Many business owners are faced with the difficult decision to sign a personal guarantee. Most banks, suppliers and landlords are unwilling to extend credit or make loans to a business with few assets. Often the only way to secure the necessary financing is with a personal guarantee. In a struggling economy many small business owners now risk losing their businesses as well as their personal assets.

Personal Guarantee

A personal guarantee is a promise by a business owner to use personal assets to repay a loan or debt if the company cannot meet its financial obligation.

Collecting Personal Property

To collect a business owner's personal property, the creditor must take the owner to court and prove that the business can't pay the debt. The property or assets available for the creditor to seize depends on the type of personal guarantee signed.

Types of Personal Guarantees

A general personal guarantee doesn't list specific assets that the business owner will pledge to guarantee the debt, so all of the business owner's personal assets (excluding those protected by law) may be used to repay the debt. For personal guarantees pledging a specific piece of property, the creditor must satisfy the debt with the specified property before seizing other assets.

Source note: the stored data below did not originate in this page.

/-- HSR (R258, Table 8-4). -/
def hsrReceive (s : State) (p : PlanCopy) (x : Nat) (e : Bytes) (b : Bool) (f : Bytes) : PairRx :=
  let o := if hasTag f then 16 else 12
  if beAt f o 2 ≠ 0x892F then { taken := some f, st := pairCnt s x 0x40 }
  else
    let s1 := pairCnt s x (if b then 0x18 else 0x10)
    let src := beAt f 6 6
    let dst := beAt f 0 6
    let seq := beAt f (o + 4) 2
    let proxies := proxyMacs p e
    if proxies.contains src then { st := pairCnt s1 x 0x50 }
    else
      let group := (byteAt f 0).testBit 0
      let mine := group || proxies.contains dst
      let known := (getPair s1 x).dups.find? (fun d => d.mac == src && d.seq == seq)
      let old : DupEntry := known.getD { mac := src, seq := seq, member := b2n b, made := s.now }
      let forwarded := if b then old.fwdB else old.fwdA
      let toPass := !(!group && proxies.contains dst)
      let pass := toPass && !forwarded
      let local_ := mine && !old.admitted
      let new := { old with fwdA := old.fwdA || (pass && !b), fwdB := old.fwdB || (pass && b), admitted := old.admitted || local_ }
      let s2 := match known with
        | some _ => modPair s1 x (fun v => { v with dups := v.dups.map (fun d => if d.mac == src && d.seq == seq then new else d) })
        | none => if pass || local_ then dupMake s1 x new else s1
      let s3 := if toPass && forwarded then pairCnt s2 x 0x60 else s2
      let s4 := if mine && old.admitted then pairCnt s3 x 0x20 else s3
      { taken := if local_ then some f else none, pass := if pass then some (byteAt e (if b then 2 else 3)) else none, st := s4 }

/-! ### Reception (R81, R82) -/

/-- Pads a frame with zero bytes to 60. -/
def pad60 (f : Bytes) : Bytes := f ++ zeros (60 - f.length)

/-- A checked frame asks Hod for its buffer (R82, R214). -/
def requestAlloc (s : State) (rx : RxFields) (f : Bytes) (pass : Option Nat) : State :=
  let g := pad60 f
  { s with ports := { s.ports with rxWait := s.ports.rxWait ++
    [{ bytes := g, rx := { rx with len := g.length }, epoch := s.plan.epoch, tick := s.now, pass := pass }] } }

/-- A frame that has passed the checks of R81 orders 1 to 7 meets its port's pair and asks for its buffer. -/
def acceptFrame (s : State) (p : PlanCopy) (n : Nat) (rx : RxFields) (f : Bytes) : State :=
  match pairAt p n with
  | none => requestAlloc s rx f none
  | some (x, e, b) =>
    let r := if byteAt e 1 = 1 then prpReceive s x e b f else hsrReceive s p x e b f
    let s1 := match r.pass with
      | some y => requestAlloc r.st rx f (some y)
      | none => r.st
    match r.taken with
    | some g => requestAlloc s1 rx g none
    | none => s1

/-- A frame with its FCS at the MAC: the checks of Table 3-3 in order, MACsec, and MAC Control. -/
def portReceive (s0 : State) (n : Nat) (frame : Bytes) (lost fecBad pre : Bool) (time : Nat) : State :=
  let p := s0.plan.now
  let len := frame.length
  let s := rmonFrame s0 n 0 len
  let body := frame.take (len - 4)
  if lost then portCount s n (if len < 64 then 0x38 else 0x40) 1
  else if fecBad ∨ leAt frame (len - 4) 4 ≠ crc32 body ∨ len < 4 then
    portCount (if fecBad ∧ byteAt (portEnt p n) 2 ≠ 0 then portCount s n 0x208 1 else s) n 0x20 1
  else if len < 64 then portCount s n 0x28 1
  else if portMaxFrame p n < len then portCount s n 0x30 1
  else
    match macReceive (rmonCast s n 0 frame) p n body with
    | .dropped s1 => s1
    | .passed s1 f m sc =>
      if beAt f 12 2 = 0x8808 then portCount s1 n 0xA8 1
      else acceptFrame s1 p n { port := n, len := f.length, time := time, macsec := m, scIndex := sc, preemptable := pre } f

/-- RX_FRAME: a frame received through the express MAC. A port that is not up receives nothing; loopback MODE 1 takes
nothing from the balls, and MODE 2 sends back what arrives. -/
def execRxFrame (port : PortId) (frame : Bytes) (lost fecBad : Bool) (s : State) : Res :=
  let n := port.val
  let lb := (getPort s n).loopback
  .next (if portUp s n = false ∨ lb = 1 then s
    else
      let s1 := portReceive s n frame lost fecBad false (rxTime s n frame.length)
      if lb = 2 then emit s1 (.frame n frame) else s1)

/-- The mCRC of a partial frame (802.3br): its FCS with the low 16 bits inverted. -/
def mCrc (b : Bytes) : Nat := crc32 b ^^^ 0xFFFF

/-- MM_FRAGMENT_RX: an mPacket of a preemptable frame (R89, R90). Its last four bytes are the frame's FCS in the final
mPacket and the mCRC in any other. -/
def execMmFragmentRx (port : PortId) (start : Bool) (frameCount fragCount : BitVec 2) (data : Bytes) (s0 : State) : Res :=
  let n := port.val
  let drop := fun (s : State) (off : Nat) => modPort (portCount s n off 1) n (fun p => { p with reasm := none })
  let k := data.length - 4
  let take := fun (s : State) (whole : Bytes) (time : Nat) (frags : Nat) =>
    if leAt data k 4 = crc32 whole then
      let s1 := modPort s n (fun p => { p with reasm := none })
      portReceive (if frags = 0 then s1 else portCount s1 n 0x290 1) n (whole ++ slice data k 4) false false true time
    else if leAt data k 4 = mCrc whole then
      modPort s n (fun p => { p with reasm := some { frameCount := frameCount.toNat, fragCount := frags, data := whole, time := time } })
    else drop s 0x280
  .next (if portUp s0 n = false ∨ (getPort s0 n).loopback = 1 then s0
    else
      match start, (getPort s0 n).reasm with
      | true, r =>
        let s := if r.isSome then drop s0 0x280 else s0
        take s (data.take k) (rxTime s0 n data.length) 0
      | false, none => portCount (portCount s0 n 0x298 1) n 0x288 1
      | false, some r =>
        let s := portCount s0 n 0x298 1
        if r.frameCount ≠ frameCount.toNat ∨ r.fragCount % 4 ≠ fragCount.toNat then drop s 0x280
        else take s (r.data ++ data.take k) r.time (r.fragCount + 1))

/-! ### Admission (R214) -/

/-- The pipeline of a port, and the Stencil engine and classifier that serve it (R109, R137). -/
def pipeOf (n : Nat) : Nat := n / 32

/-- A granted pass-through copy is placed on its port's PASS_QUEUE (R258). -/
def passForward (s : State) (w : RxWait) (h y : Nat) : State :=
  let p := s.plan.of w.epoch
  match pairAt p y with
  | none => unitRelease s h 25 66
  | some (x, e, _) =>
    enqueue (pairCnt s x 0x58) y (byteAt e 6 % 16)
      { handle := h, start := headroom p, len := w.bytes.length, epoch := w.epoch, tick := w.tick, domain := byteAt e 4
        ingress := some w.rx.port, rxTime := w.rx.time }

Business vs. Personal Bankruptcy

Declaring business bankruptcy will not protect a business owner's private assets from creditors collecting on a personal guarantee. When a business owner signs a personal guarantee, personal bankruptcy may be the only option to protect his personal assets.

How Bankruptcy Can Help

When an individual files for bankruptcy an automatic stay goes into effect preventing creditors from foreclosing on the debtor's home or seizing other personal assets. The benefits of filing bankruptcy ultimately depend on the type of debt owed. Some debts, including payroll taxes owed to the IRS, cannot be discharged in bankruptcy. Often the threat of bankruptcy will cause creditors to negotiate with a debtor to reduce the principal or change payment terms.